Request Charge: 74.7 RUsRetrieved document count: 0
Retrieved document size: 0 bytes
Output document count: 1
Output document size: 89 bytes
Index hit document count: 0
Index lookup time: 18.3 ms
Document load time: 0 ms
Query engine execution time: 0.02 ms
System function execution time: 0 ms
User defined function execution time: 0 ms
Document write time: 0 ms
Query2
When executing the following query for the partition 5c4eab89-3a16-45af-b54d-bc243c36e5b5 that contains 281,000 documents
select c.startTime from c where c.storageContainerName = "5c4eab89-3a16-45af-b54d-bc243c36e5b5" and c.videoSourceId = "88bc0094-5114-42be-a893-6417ca74fdca-0" and c.startTime > "20230507000035000" and c.startTime < "20230508000035000"
we get the following query stats.
Request Charge: 160.85 RUs
Retrieved document count: 5065
Retrieved document size: 3008610 bytes
Output document count: 5065
Output document size: 172261 bytes
Index hit document count: 5065
Index lookup time: 0.89 ms
Document load time: 73.62 ms
Query engine execution time: 6.88 ms
System function execution time: 0 ms
User defined function execution time: 0 ms
Document write time: 0.62 ms
Comparison
In both setups we run queries against a single partition (i.e. no cross partition queries).
In Setup 1 we run the queries against a partition that contains 11,000 documents.
In Setup 2 we run the queries against a partition that contains 281,000 documents.
Query 1: Despite the partition in Setup 2 has 25 times more documents than the one in Setup 1 the execution time is almost 1,000 times faster in Setup 2 and the RU consumption is 30 times higher in Setup 1!!!
Query 2: Despite the partition in Setup 2 has 25 times more documents than the one in Setup 1 the execution time is almost 10 times faster in Setup 2 and the RU consumption is almost 2.5 times higher in Setup 1!!!
If the RU consumption and the execution times increase dramatically with the number of partitions then the solution will not scale. It seems like the indexes are global and not on a partition level.

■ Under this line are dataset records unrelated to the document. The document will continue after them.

-- ==== Sys2Proof/Machine/Stop.lean ====
section
/-!
DEFINITION. Stopping a stream: by STOP, by a run-time fault, by a step abort or a swap (R128, R153,
R173, R228, R299).
-/
namespace Sys2Proof.Machine

/-- CELL_STATUS.STATE after a stream of the cell stopped (R65).
DEDUCED: notes/assumptions/22.md. -/
def settleCell (halt : Bool) (c : Cell) : Cell :=
  if (runningStreams c).isEmpty then { c with st := if halt then .halted else .loaded } else c

/-- The walks of a stream that stops end with its pin; copies that they have not reached are discarded (R220,
R228).
DEDUCED: notes/assumptions/166.md. -/
def endWalks (k i : Nat) (s : State) : State :=
  let mine := s.pmap.walks.filter fun w => w.cell == k && w.stream == i
  discardAhead (mine.map fun w => w.ahead.length).sum
    { s with pmap := { s.pmap with walks := s.pmap.walks.filter fun w => !(w.cell == k && w.stream == i) } }

/-- The stream stops: it waits for nothing, holds no pin and keeps its registers (R128, R228).
DEDUCED: notes/assumptions/22.md. -/
def stopStream (halt : Bool) (k i : Nat) (s : State) : State :=
  let w := (getStream (getCell s k) i).wait
  let s := match w with
    | some (.push r _) => modRing r (fun g => { g with pushQ := g.pushQ.filter (· != (k, i)) }) s
    | some (.pop r _) => modRing r (fun g => { g with popQ := g.popQ.filter (· != (k, i)) }) s
    | _ => s
  modStream k i (fun t => { t with running := false, wait := none, loops := [], calls := [] }) s
    |> modCell k (fun c => settleCell halt { c with semQ := c.semQ.filter (· != i) })
    |> (fun s => { s with pmap := { s.pmap with
          fenceStreams := s.pmap.fenceStreams.filter fun x => !(x.1 == k && x.2.1 == i) } })
    |> endWalks k i |> dropPin (.stream k i)

/-- A run-time fault of the instruction at a word of a stream (R173). -/
def streamFaultAt (ip k i : Nat) (f : RtFault) (s : State) : State :=
  stopStream true k i s
    |> raise (source 1 k) 0x0103 [(18, 1, i), (19, 1, f.kind), (20, 4, ip),
        (24, 8, if f.kind = 5 then 0 else f.addr)]
    |> (fun s => if workload s ≤ 1 then sendFail cStepAborted (source 1 k) s else s)
    |> stopFormation k cStepAborted

/-- A run-time fault of the instruction that a stream issues (R173). -/
def streamFault (k i : Nat) (f : RtFault) (s : State) : State :=
  streamFaultAt (getStream (getCell s k) i).ip k i f s

end Sys2Proof.Machine
end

Is this how it is supposed to work?
N.B.
Another odd behaviour that we have run into is that if you run a sum on a property like below
select sum(c.sizeInBytes) from c where c.storageContainerName = "89bd41d7-ad89-46cf-80ad-4c14ff012e70"
the execution time decreases by a factor 1,000 and the RUs decreases by a factor 30 if the summed property has just a few possible values compared to when the property has no duplicate values at all.